The third subproject concerns the second analytical level and carries out a comparative analysis of the role national constitutional courts are playing in resolving TSC. The project will mainly address four issues:

  • Do national constitutional courts use procedural law as a filter in order to steer their involvement in TSC, and if so, how?
  • What are the most important arguments and doctrinal concepts used by national constitutional courts in dealing with TSC and what kind of understanding of transnational solidarity do they reflect?
  • How do national constitutional courts resolve TSC with regard to the language and tradition of their constitutional order?
  • How do these conflicts and their judicial resolution affect the separation of powers within the member states and the conception of constitutional rights?

The research material in this third corpus comprises the decisions made by the European Court of Justice (ECJ), the European Court of Human Rights (ECHR), as well as by six national constitutional courts, which represent donor- and debtor-countries (Germany, Greece, Italy, Ireland, Portugal, Spain). The subproject is concerned with decisions pertaining either to concrete agreements or measures during the Eurozone crisis (e.g. the establishment of the ESM, the purchase of bonds, aid payments, the ratification of so called memoranda of understanding) or to measures taken by national legislators and governments as a consequence of supra- and international obligations (e.g. concrete austerity measures, budgetary cuts as well as consequences of the implementation of the debt brake).

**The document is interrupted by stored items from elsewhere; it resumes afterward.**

-- ==== Sys2Proof/Laws/Step.lean ====
section
/-! SUPPORT. What one step can do: the inversion lemma that every rule over all steps is derived from. -/

namespace Sys2Proof.Machine

/-- A rounds step, an append and so on look at the core alone: whatever stands on the ports goes through unchanged. -/
theorem oneRound_port (t : Fin 64) (s : State) (P : Port) :
    oneRound t (withPort P s) = withPort P (oneRound t s) := by
  cases h : s.impl.sched <;> simp only [oneRound, withPort, h]

theorem runRounds_port (n t : Nat) (s : State) (P : Port) :
    runRounds n t (withPort P s) = withPort P (runRounds n t s) := by
  induction n generalizing t s with
  | zero => rfl
  | succ n ih =>
    unfold runRounds
    split
    · rw [oneRound_port, ih]
    · rfl

theorem roundStep_port_update (t : Fin 64) (s : State) (P : Port) :
    roundStep t (withPort P s) = withPort P (roundStep t s) := by
  unfold roundStep
  rw [runRounds_port]
  rfl

theorem startCompression_port_update (s : State) (P : Port) :
    startCompression (withPort P s) = withPort P (startCompression s) := by
  cases h : s.impl.sched <;> simp only [startCompression, withPort, h]

theorem bufAppend_port_update (b : Byte) (s : State) (P : Port) :
    bufAppend b (withPort P s) = withPort P (bufAppend b s) := by
  by_cases h : s.p.val = 63
  · rw [bufAppend_of_last b (s := s) h, bufAppend_of_last b (s := withPort P s) h,
      ← startCompression_port_update]
    rfl
  · rw [bufAppend_of_lt b (s := s) (by omega), bufAppend_of_lt b (s := withPort P s) (show s.p.val < 63 by omega)]
    rfl

/-- The engine does not look at the ports. -/
theorem engineStep_port_update (s : State) (P : Port) :
    engineStep (withPort P s) = withPort P (engineStep s) := by
  rcases engineStep_cases s with ⟨t, h, e⟩ | ⟨h, e⟩ | ⟨b, q, h, hq, e⟩ | ⟨h, hq, hf, e⟩ | ⟨hb, e⟩
  · rw [e, engineStep_round (s := withPort P s) h, roundStep_port_update]
  · rw [e, engineStep_accum (s := withPort P s) h]; rfl
  · rw [e, engineStep_append (s := withPort P s) h hq, ← bufAppend_port_update]
    rfl
  · rw [e, engineStep_finish (s := withPort P s) h hq hf]; rfl
  · rw [e, engineStep_of_not_busy (s := withPort P s) hb]

/-- No command acts on the ports. -/
theorem exec_port {i : Instr} {s t : State} (h : exec i s = .next t) : t.port = s.port := by
  cases i with
  | nop => cases h; rfl
  | init => cases h; rfl
  | absorb nb d =>
    by_cases hn : NbLegal nb
    · rw [exec_absorb_legal d s hn] at h; cases h
      exact gated_field State.port (by rw [raiseError_eq]) rfl
    · rw [exec_absorb_illegal d s hn] at h; cases h; rw [raiseError_eq]
  | finalize =>
    rw [exec_finalize] at h; cases h
    exact gated_field State.port (by rw [raiseError_eq]) rfl
  | readH idx => cases h; rfl

/-- Every accepted word answers a next state. -/
theorem accept_next (w : Cmd64) (s : State) : ∃ t, accept w s = .next t := by
  unfold accept
  split
  · exact ⟨_, rfl⟩
  · exact exec_next _ s

/-- What the core's own next event is, with `rst` released. -/
theorem coreStep_cases (s : State) (hr : s.port.rst = false) :
    (busy s = true ∧ coreStep s = .next (engineStep s)) ∨
    (∃ v, busy s = false ∧ s.RSP = some v ∧ s.port.rspReady = true ∧ coreStep s = .next (takeResponse v s)) ∨
    (∃ w ws, busy s = false ∧ s.RSP = none ∧ s.port.offers = w :: ws ∧ coreStep s = accept w (withOffers ws s)) ∨
    (busy s = false ∧ ((∃ v, s.RSP = some v ∧ s.port.rspReady = false) ∨ (s.RSP = none ∧ s.port.offers = [])) ∧
      coreStep s = .next s) := by
  rcases Bool.eq_false_or_eq_true (busy s) with hb | hb
  · exact .inl ⟨hb, by simp [coreStep, hr, hb]⟩
  · right
    cases hv : s.RSP with
    | some v =>
      rcases Bool.eq_false_or_eq_true s.port.rspReady with hy | hy
      · exact .inl ⟨v, hb, rfl, hy, by simp [coreStep, hr, hb, hv, hy]⟩
      · exact .inr (.inr ⟨hb, .inl ⟨v, rfl, hy⟩, by simp [coreStep, hr, hb, hv, hy]⟩)
    | none =>
      cases ho : s.port.offers with
      | cons w ws => exact .inr (.inl ⟨w, ws, hb, rfl, rfl, by simp [coreStep, hr, hb, hv, ho]⟩)
      | nil => exact .inr (.inr ⟨hb, .inr ⟨rfl, rfl⟩, by simp [coreStep, hr, hb, hv, ho]⟩)

/-- What a step from `s` can do, and with what it is known to have done. -/
inductive StepEvent (s : State) : State → Prop where
  /-- `rst` is asserted: the core is reset. -/
  | reset (P : Port) (hr : resetting s = true) (ha : accepted s = none) (hrst : P.rst = true)
      (htaken : P.taken = s.port.taken) (hreads : s.port.reads <+: P.reads) (hplan : P.plan = s.port.plan.tail)
      (hoffers : P.offers = s.port.offers ∨
        ∃ w rest, s.port.plan = .offer w :: rest ∧ P.offers = s.port.offers ++ [w]) :
      StepEvent s (resetCore (withPort P s))
  /-- The host takes a turn of its own, which changes the ports alone. -/
  | hostTurn (P : Port) (hr : resetting s = false) (ha : accepted s = none) (hc : coreTurn s = false)
      (hrst : P.rst = false) (htaken : P.taken = s.port.taken) (hreads : s.port.reads <+: P.reads)
      (hoffers : P.offers = s.port.offers ∨
        ∃ w rest, s.port.plan = .offer w :: rest ∧ P.offers = s.port.offers ++ [w]) :
      StepEvent s (withPort P s)
  /-- The engine moves. -/
  | engine (hr : resetting s = false) (ha : accepted s = none) (hc : coreTurn s = true) (hb : busy s = true) :
      StepEvent s (withPlan s.port.plan.tail (engineStep s))
  /-- The host takes the response. -/
  | take (v : Word32) (hr : resetting s = false) (ha : accepted s = none) (hc : coreTurn s = true)
      (hb : busy s = false) (hy : s.port.rspReady = true) (hv : s.RSP = some v) :
      StepEvent s (takeResponse v (turned s))
  /-- A command is accepted. -/
  | accept {t : State} (w : Cmd64) (ws : List Cmd64) (hr : resetting s = false) (hc : coreTurn s = true)
      (hb : busy s = false) (hv : s.RSP = none) (hrst : s.port.rst = false) (ha : accepted s = some w)
      (ho : s.port.offers = w :: ws) (h : accept w (withOffers ws (turned s)) = .next t) :
      StepEvent s t
  /-- Nothing can happen. -/
  | still (hr : resetting s = false) (ha : accepted s = none) (hc : coreTurn s = true) (hb : busy s = false)
      (h : s.port.rspReady = false ∨ s.RSP = none) :
      StepEvent s (turned s)

theorem accepted_of_rst {s : State} (h : s.port.rst = true) : accepted s = none := by
  simp [accepted, cmdReady, h]

theorem accepted_of_busy {s : State} (h : busy s = true) : accepted s = none := by
  simp [accepted, cmdReady, quiescent, h]

theorem accepted_of_response {s : State} {v : Word32} (h : s.RSP = some v) : accepted s = none := by
  simp [accepted, cmdReady, quiescent, h]

theorem accepted_of_not_core {s : State} (h : coreTurn s = false) : accepted s = none := by
  simp [accepted, h]

/-- A step in which the host holds its levels. -/
theorem step_of_core {s : State} (hc : coreTurn s = true) :
    step s = coreStep (turned s) ∧ resetting s = s.port.rst := by
  rcases s with ⟨H, L, p, M, Q, FIN, phase, work, W, Wbuf, DONE, ERR, ERRCODE, RSP,
    ⟨rst, offers, rspReady, plan, taken, reads⟩, impl, draws⟩
  cases plan with
  | nil => exact ⟨rfl, rfl⟩
  | cons turn rest =>
    cases turn with
    | core => exact ⟨rfl, rfl⟩
    | _ => cases hc

/-- The inversion lemma of `step`. -/
theorem step_event {s t : State} (h : step s = .next t) : StepEvent s t := by
  rcases Bool.eq_false_or_eq_true (coreTurn s) with hc | hc
  · obtain ⟨hs, hres⟩ := step_of_core hc
    rw [hs] at h
    rcases Bool.eq_false_or_eq_true s.port.rst with hr | hr
    · have hr' : (turned s).port.rst = true := hr
      simp only [coreStep, hr', if_true] at h
      cases h
      exact .reset (turned s).port (hres.trans hr) (accepted_of_rst hr) hr rfl List.prefix_rfl rfl (.inl rfl)
    · have hr0 := hres.trans hr
      rcases coreStep_cases (turned s) hr with ⟨hb, e⟩ | ⟨v, hb, hv, hy, e⟩ | ⟨w, ws, hb, hv, ho, e⟩ |
          ⟨hb, hst, e⟩
      · rw [e] at h; cases h
        rw [show turned s = withPort (turned s).port s from rfl, engineStep_port_update]
        have hport : (engineStep s).port = s.port := by
          have := congrArg State.port (engineStep_port_update s s.port)
          exact this
        have : withPort (turned s).port (engineStep s) = withPlan s.port.plan.tail (engineStep s) := by
          simp only [withPort, withPlan, turned, hport]
        rw [this]
        exact .engine hr0 (accepted_of_busy hb) hc hb
      · rw [e] at h; cases h
        exact .take v hr0 (accepted_of_response hv) hc hb hy hv
      · rw [e] at h
        refine .accept w ws hr0 hc hb hv hr ?_ ho h
        have hb' : busy s = false := hb
        have hv' : s.RSP = none := hv
        have ho' : s.port.offers = w :: ws := ho
        simp [accepted, hc, cmdReady, quiescent, hb', hv', hr, ho']
      · rw [e] at h; cases h
        have hb' : busy s = false := hb
        refine .still hr0 ?_ hc hb ?_
        · rcases hst with ⟨v, hv, _⟩ | ⟨_, ho⟩
          · exact accepted_of_response (s := s) hv
          · have ho' : s.port.offers = [] := ho
            simp [accepted, ho']
        · rcases hst with ⟨v, _, hy⟩ | ⟨hv, _⟩
          · exact .inl hy
          · exact .inr hv
  · have ha := accepted_of_not_core hc
    rcases s with ⟨H, L, p, M, Q, FIN, phase, work, W, Wbuf, DONE, ERR, ERRCODE, RSP,
      ⟨rst, offers, rspReady, plan, taken, reads⟩, impl, draws⟩
    cases plan with
    | nil => cases hc
    | cons turn rest =>
      cases turn with
      | core => cases hc
      | readStatus =>
        cases h
        cases rst with
        | true => exact .reset _ rfl ha rfl rfl (List.prefix_append _ _) rfl (.inl rfl)
        | false => exact .hostTurn _ rfl ha hc rfl rfl (List.prefix_append _ _) (.inl rfl)
      | driveRst level =>
        cases h
        cases level with
        | true => exact .reset _ rfl ha rfl rfl List.prefix_rfl rfl (.inl rfl)
        | false => exact .hostTurn _ rfl ha hc rfl rfl List.prefix_rfl (.inl rfl)
      | driveRspReady level =>
        cases h
        cases rst with
        | true => exact .reset _ rfl ha rfl rfl List.prefix_rfl rfl (.inl rfl)
        | false => exact .hostTurn _ rfl ha hc rfl rfl List.prefix_rfl (.inl rfl)
      | offer w =>
        cases h
        cases rst with
        | true => exact .reset _ rfl ha rfl rfl List.prefix_rfl rfl (.inr ⟨w, rest, rfl, rfl⟩)
        | false => exact .hostTurn _ rfl ha hc rfl rfl List.prefix_rfl (.inr ⟨w, rest, rfl, rfl⟩)

end Sys2Proof.Machine
end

To begin with, we analyze the concrete regulation of access to the respective national and European constitutional courts through their procedural law. Subsequently, from a comparative perspective, we are identifying the specific judicial toolboxes that courts apply in order to deal with the conflicts described in the first subproject. For this purpose, the multiple patterns and concepts have to be situated within the concrete constitutional, political and economic context. This enables us to trace how the different types of conflicts affect the concrete constitutional orders, which structural impacts they have with regard to the distribution of power and competences and how they influence the understanding of constitutional rights. Finally, we will analyze the role different European constitutional courts play in resolving the diverse types of conflicts.

  • Whose interests and rights can be addressed by virtue of the existing procedural and material order? And which interests and rights cannot be put forward?
  • Which argumentative patterns and doctrinal concepts have been developed by the courts?
  • And, do courts take account of the transnational dimension and the various aspects of the underlying conflicts?